Лицом к лицу - Лебеденко Александр Гервасьевич (книга регистрации .txt) 📗
Над мерзлой землей этой капризной зимы рвал тугие полотнища туч неистовый ветер. Наклонившись в одну сторону, растерзанные, обледенелые, трепетали, как будто вступая в схватку между собой, ветви деревьев. Под набежавшей за утро хрусткой корочкой лежал мягкий и густой, тронутый долгими оттепелями снег. Низкие ходы батарейных орудий катились по шоссе. Синим барьером уже вставал впереди лес… Приближался отдых.

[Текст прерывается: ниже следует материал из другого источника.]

/-! ## `csrr` and `csrw` of a die CSR (R64, R135) -/

section die
variable {s : State} {e : Nat} {c : Fin 2} (hs : s.turn = .svc e c) {n : BitVec 12} (hn : isDieCsr n.toNat = true)
include hs hn

theorem exec_csrr_die (h : n ≠ 0x354) (d : BitVec 5) :
    exec (.csrr d n) s = (s.readDieCsr e n.toNat).2.doneX d (s.readDieCsr e n.toNat).1 := by
  have hne : ¬(n.toNat = 0x354 ∧ (s.die e).mc.physa.toNat % 8 ≠ 0) := fun k => h (BitVec.eq_of_toNat_eq k.1)
  show execCsrr d n s = _
  simp only [execCsrr, hn, hs, if_true, if_neg hne]

theorem csrr_die (h1 : n ≠ 0x305) (h2 : n ≠ 0x354) (h3 : n ≠ 0x35C) (d : BitVec 5) :
    Completes (.csrr d n) s (s.me.wx d (s.dieCsr e n.toNat)).past := by
  have hr : s.readDieCsr e n.toNat = (s.dieCsr e n.toNat, s) := by
    have k1 : n.toNat ≠ 0x305 := fun k => h1 (BitVec.eq_of_toNat_eq k)
    have k2 : n.toNat ≠ 0x354 := fun k => h2 (BitVec.eq_of_toNat_eq k)
    have k3 : n.toNat ≠ 0x35C := fun k => h3 (BitVec.eq_of_toNat_eq k)
    simp only [State.readDieCsr, if_neg k1, if_neg k2, if_neg k3]
  rw [Completes, CompletesIn, exec_csrr_die hs hn h2, hr]
  exact s.done_does _

theorem csrw_die_readOnly (hr : dieReadOnly n.toNat = true) (b : BitVec 5) :
    Traps (.csrw b n) s 0x01 (BitVec.ofNat 64 (wordOf (.csrw b n))) := by
  have he : exec (.csrw b n) s = s.trap 0x01 (BitVec.ofNat 64 (wordOf (.csrw b n))) := by
    show execCsrw b n s = _
    simp only [execCsrw, hn, hs, if_true, hr]
  rw [Traps, he]
  exact s.trap_does ..

theorem exec_csrw_die (hr : dieReadOnly n.toNat = false) (ha : n.toNat = 0x354 → (s.die e).mc.physa.toNat % 8 = 0) (b : BitVec 5) :
    exec (.csrw b n) s = (s.writeDieCsr e n.toNat (s.rx b)).doneNop := by
  have hne : ¬(n.toNat = 0x354 ∧ (s.die e).mc.physa.toNat % 8 ≠ 0) := fun k => k.2 (ha k.1)
  show execCsrw b n s = _
  simp only [execCsrw, hn, hs, if_true, hr, Bool.false_eq_true, if_false, if_neg hne]

/-- A write that leaves the service cores alone ends in the state of the write, its agent past the instruction. -/
theorem csrw_die (hr : dieReadOnly n.toNat = false) (ha : n.toNat = 0x354 → (s.die e).mc.physa.toNat % 8 = 0) {b : BitVec 5} {y : State}
    (hy : s.writeDieCsr e n.toNat (s.rx b) = y) (h : SameCores s y) :
    ∃ t, exec (.csrw b n) s = .next t ∧ Only y t s.turn s.me.past id := by
  rw [exec_csrw_die hs hn hr ha, hy]
  exact State.doneNop_from h.1 (by rw [State.me, hs]; exact h.agentOf e c)

/-- A write that does what a firmware command does. -/
theorem csrw_does (hr : dieReadOnly n.toNat = false) (ha : n.toNat = 0x354 → (s.die e).mc.physa.toNat % 8 = 0) {b : BitVec 5} {i : Instr}
    {z : State} (hi : exec i s = .next z) (hw : s.writeDieCsr e n.toNat (s.rx b) = z) (h : SameCores s z) (y : State)
    (hy : exec i s = .next y) : ∃ t, exec (.csrw b n) s = .next t ∧ Only y t s.turn s.me.past id := by
  obtain rfl : z = y := Host.Outcome.next.inj (hi.symm.trans hy)
  exact csrw_die hs hn hr ha hw h
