-- ==== Sys2Proof/Machine/Types.lean ====
section
/-! DEFINITION. The data types State is made of: error kinds, valid bits, tree and trie nodes, buffers, and the host's
bus accesses. -/

namespace Sys2Proof.Machine

/-- The error kinds of STATUS.ERRCODE (60_exceptions.md R320), in code order 0 to 7. Codes 8 to 15 are never written
(93_implementation_defined.md X2), so they have no constructor. -/
inductive ErrKind where
  /-- 0: success. -/
  | none
  /-- 1: IO_ERROR (R321, R322). -/
  | ioError
  /-- 2: CORRUPT_HEADER (R323). -/
  | corruptHeader
  /-- 3: CORRUPT_PAYLOAD (R324). -/
  | corruptPayload
  /-- 4: TRUNCATED_INPUT (R325). -/
  | truncatedInput
  /-- 5: UNKNOWN_SYMBOL (R326). -/
  | unknownSymbol
  /-- 6: ILLEGAL_COMMAND (R327). -/
  | illegalCommand
  /-- 7: SEQUENCE_ERROR (R328). -/
  | sequenceError
deriving DecidableEq, Repr, Inhabited

/-- The six valid bits STATUS[13:8] (10_state.md R34), also used as a set of them (kill and gen sets,
40_command_model.md R154). -/
structure ValidBits where
  /-- FT_V, STATUS[8]. -/
  ft : Bool
  /-- TREE_V, STATUS[9]. -/
  tree : Bool
  /-- CT_V, STATUS[10]. -/
  ct : Bool
  /-- HS_V, STATUS[11]. -/
  hs : Bool
  /-- HD_V, STATUS[12]. -/
  hd : Bool
  /-- TRIE_V, STATUS[13]. -/
  trie : Bool
deriving DecidableEq, Repr

/-- A node of the encoder tree (10_state.md R47). -/
inductive Node where
  | leaf (sym : Byte) (freq : Word) (key : BitVec 9)
  | internal (freq : Word) (key : BitVec 9) (left right : Node)
deriving DecidableEq, Repr, Inhabited

/-- A node record of the decoder trie (10_state.md R51); a child is an index into the pool TN. -/
structure TrieNode where
  c0 : Option Nat
  c1 : Option Nat
  sym : Option Byte
deriving DecidableEq, Repr, Inhabited

/-- A byte buffer, IN or OUT (10_state.md R52). `cells` lists the bytes that have a defined value, offsets strictly
rising; every other byte holds an unspecified value, and `epoch` is the draw those values come from (assumption 4). -/
structure Memory where
  epoch : Nat
  cells : List Host.Cell
deriving DecidableEq, Repr

/-- The two byte spaces (20_memory.md R80). -/
inductive Space where
  | inSpace
  | outSpace
deriving DecidableEq, Repr

/-- The registers and table windows of the register map (10_state.md R54). -/
inductive Reg where
  | id | ctrl | cmd | status | inLen | outLen | nsym | vbc | hdrLen | dnent | dvbc | payOff | inCapR | outCapR
  | freq (s : Byte) | rank (s : Byte) | clen (s : Byte) | codew (s : Byte) (w : Nat)
  | dclen (s : Byte) | dcodew (s : Byte) (w : Nat)
  /-- A reserved offset (R44). -/
  | reserved
deriving DecidableEq, Repr

/-- One access of the host, or the reset input (00_scope.md R13; 20_memory.md R86 to R88; 30_encoding.md R130;
70_reset_and_hazards.md R360). A REG offset has 15 bits, the whole space 0x0000 to 0x7FFF. -/
inductive HostEvent where
  /-- The reset input (R360). -/
  | reset
  /-- Read of `bits` bits at a REG offset. -/
  | regRead (off : BitVec 15) (bits : Nat)
  /-- Write of `bits` bits of `v` at a REG offset. -/
  | regWrite (off : BitVec 15) (bits : Nat) (v : Word)
  /-- Byte read of IN (`rdin i`). -/
  | inRead (i : Nat)
  /-- Byte write of IN (`wrin i, v`). -/
  | inWrite (i : Nat) (v : Byte)
  /-- Byte read of OUT (`rdout i`). -/
  | outRead (i : Nat)
  /-- Byte write of OUT, which HZC ignores (R88). -/
  | outWrite (i : Nat) (v : Byte)
  /-- The pseudo-instruction `wait` (R131): read STATUS again and again until its bit 0 is 0. -/
  | wait
deriving DecidableEq, Repr

/-- The value one host read returned. -/
inductive Reply where
  | word (v : Word)
  | byte (v : Byte)
deriving DecidableEq, Repr

/-- Names of the fields a free value can stand in (93_implementation_defined.md U4, U5, U7, U8, U11). -/
inductive Slot where
  | opl | freq (s : Byte) | rank (s : Byte) | nsym | code (s : Byte) | vbc | hdrLen | outLen
  | dcode (s : Byte) | dnent | dvbc | payOff | lost | validFt | validTree | validCt | validHs | validHd | validTrie | busRead
deriving DecidableEq, Repr

end Sys2Proof.Machine
end

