-- ==== Sys2Proof/Machine/ArtifactSerializer.lean ====
section
/-! DEFINITION. ArtifactSerializer: HSER and HDESER (44_artifact_serializer.md), over the layout HZC-ART version 1
(30_encoding.md R120, R121). -/

namespace Sys2Proof.Machine

/-! ### Serialize -/

/-- The entry of symbol `b` with code `c` (30_encoding.md R121). -/
def entryBytes (b : Byte) (c : Bits) : List Byte := [b, BitVec.ofNat 8 c.length] ++ packMsb c

/-- The symbols with a code, in increasing order (44_artifact_serializer.md R216, 30_encoding.md R124). -/
def codedSymbols (s : State) : List Byte := allSymbols.filter (hasCode s.code)

/-- The header of the code table CLEN and CODE with valid-bit count VBC (44_artifact_serializer.md R216, 30_encoding.md R120). -/
def headerBytes (s : State) : List Byte :=
  be16 (codedSymbols s).length ++ ((codedSymbols s).flatMap fun b => entryBytes b (s.code.read b)) ++ be32 s.vbc.toNat

/-- The pseudocode of HSER (44_artifact_serializer.md R216). -/
def runHser (s : State) : Except ErrKind State :=
  if s.valid.ct = false then .error .sequenceError
  else
    let h := headerBytes s
    if outCap s < h.length then .error .ioError
    else .ok { writeOut h s with hdrLen := BitVec.ofNat 32 h.length }

/-- HSER as a stage (44_artifact_serializer.md R216, 48_composite.md R299). -/
def stageHser (s : State) : Verdict := runStage .hser s (runHser s)

/-- HSER (44_artifact_serializer.md R216), an OUT-writer. -/
def execHser (s : State) : Host.Outcome State Fault Refusal :=
  .next (complete (some .hser) s (closeOutWriter (stageHser s)))

/-! ### Deserialize -/

/-- Bits 0 to n−1 of the bit string in IN from offset `p` (44_artifact_serializer.md R231). -/
def readCode (s : State) (p n : Nat) : Bits := (List.range n).map (bitMsb s p)

/-- HDESER's loop over `k` more entries from offset `p`: the table so far grows by each, and the offset after the last is
returned (44_artifact_serializer.md R231). -/
def parseEntries (s : State) : Nat → Nat → Table Bits → Except ErrKind (Nat × Table Bits)
  | 0, p, t => .ok (p, t)
  | k + 1, p, t =>
    if s.inLen.toNat < p + 2 then .error .corruptHeader
    else
      let b := inByte s p
      let n := (inByte s (p + 1)).toNat
      if n = 0 then .error .corruptHeader
      else if s.inLen.toNat < p + 2 + ceil8 n then .error .corruptHeader
      else if hasCode t b then .error .corruptHeader
      else parseEntries s k (p + 2 + ceil8 n) (t.write b (readCode s (p + 2) n))

/-- HDESER after the entries: the valid-bit count at offset `p`, and the payload size checks
(44_artifact_serializer.md R231, 90_conflicts.md C3). -/
def parseTail (s : State) (e p : Nat) (t : Table Bits) : Except ErrKind State :=
  if s.inLen.toNat < p + 4 then .error .corruptHeader
  else
    let v := rdBe32 s p
    if s.inLen.toNat - (p + 4) < ceil8 v then .error .truncatedInput
    else if ceil8 v < s.inLen.toNat - (p + 4) then .error .corruptHeader
    else
      .ok { s with
            dcode := t
            dnent := BitVec.ofNat 9 e
            dvbc := BitVec.ofNat 32 v
            payOff := BitVec.ofNat 32 (p + 4) }

/-- The pseudocode of HDESER (44_artifact_serializer.md R231). -/
def runHdeser (s : State) : Except ErrKind State :=
  if inCap s < s.inLen.toNat then .error .ioError
  else if s.inLen.toNat < 2 then .error .corruptHeader
  else
    let e := rdBe16 s 0
    if 256 < e then .error .corruptHeader
    else
      match parseEntries s e 2 (Table.fill []) with
      | .error k => .error k
      | .ok (p, t) => parseTail s e p t

/-- HDESER as a stage (44_artifact_serializer.md R231, 48_composite.md R299). -/
def stageHdeser (s : State) : Verdict := runStage .hdeser s (runHdeser s)

/-- HDESER (44_artifact_serializer.md R231). -/
def execHdeser (s : State) : Host.Outcome State Fault Refusal := .next (complete (some .hdeser) s (stageHdeser s))

end Sys2Proof.Machine
end

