-- ==== Sys2Proof/Machine/FrequencyCounter.lean ====
section
/-! DEFINITION. FrequencyCounter: FCOUNT (41_frequency_counter.md). -/

namespace Sys2Proof.Machine

/-- The tables FCOUNT fills, and its local n (41_frequency_counter.md R171). -/
structure Counts where
  freq : Table Word
  rank : Table Byte
  n : Nat
deriving DecidableEq, Repr

/-- One pass of FCOUNT's loop body: a new symbol gets the next rank, then every symbol's count rises by one
(41_frequency_counter.md R171). -/
def countByte (c : Counts) (b : Byte) : Counts :=
  if c.freq.read b = 0 then
    ⟨c.freq.write b (c.freq.read b + 1), c.rank.write b (BitVec.ofNat 8 c.n), c.n + 1⟩
  else ⟨c.freq.write b (c.freq.read b + 1), c.rank, c.n⟩

/-- FCOUNT's loop over the input, from cleared tables (41_frequency_counter.md R171). -/
def countAll (bs : List Byte) : Counts := bs.foldl countByte ⟨Table.fill 0, Table.fill 0, 0⟩

/-- The pseudocode of FCOUNT (41_frequency_counter.md R171). -/
def runFcount (s : State) : Except ErrKind State :=
  if inCap s < s.inLen.toNat then .error .ioError
  else
    let c := countAll (inputBytes s)
    .ok { s with freq := c.freq, rank := c.rank, nsym := BitVec.ofNat 9 c.n }

/-- FCOUNT as a stage (41_frequency_counter.md R171, 48_composite.md R299). -/
def stageFcount (s : State) : Verdict := runStage .fcount s (runFcount s)

/-- FCOUNT (41_frequency_counter.md R171). -/
def execFcount (s : State) : Host.Outcome State Fault Refusal := .next (complete (some .fcount) s (stageFcount s))

end Sys2Proof.Machine
end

— Голубей гонять — первое удовольствие, — говорил Синьков. — Когда я был кадетом, у меня бывало до ста штук.
— А я любил разорять грачиные гнезда, — вспоминал Алексей. — В помещичьем саду застукал меня садовник. Долго уши болели. Теперь усадьбу взяли под детский дом, а в парке гуляет вся деревня…
— А у нас на улице ни одного дерева не было. Гомель — слышал? — вспоминал Крамарев.
В это время в ста метрах от дороги раздался долгий, испуганный и вымученный женский крик. Пусто и мертво было все кругом. И крик был неожиданный, какой-то невозможный. Казалось, кричит не человек, а не слышанная никогда птица.
Ломая хрусткую корку снега, Алексей и Синьков шагали к рощице. Батарея остановилась, и красноармейцы широким полукругом бежали вслед за командирами. Но из рощи уже неслась песня. Может быть, тот же женский голос запевал, мужской хрипло подтягивал.
— Вот петрушка! — остановился Синьков.
— Мираж в пустыне, — смеялся Сверчков, продолжая одолевать неглубокий мокрый снег.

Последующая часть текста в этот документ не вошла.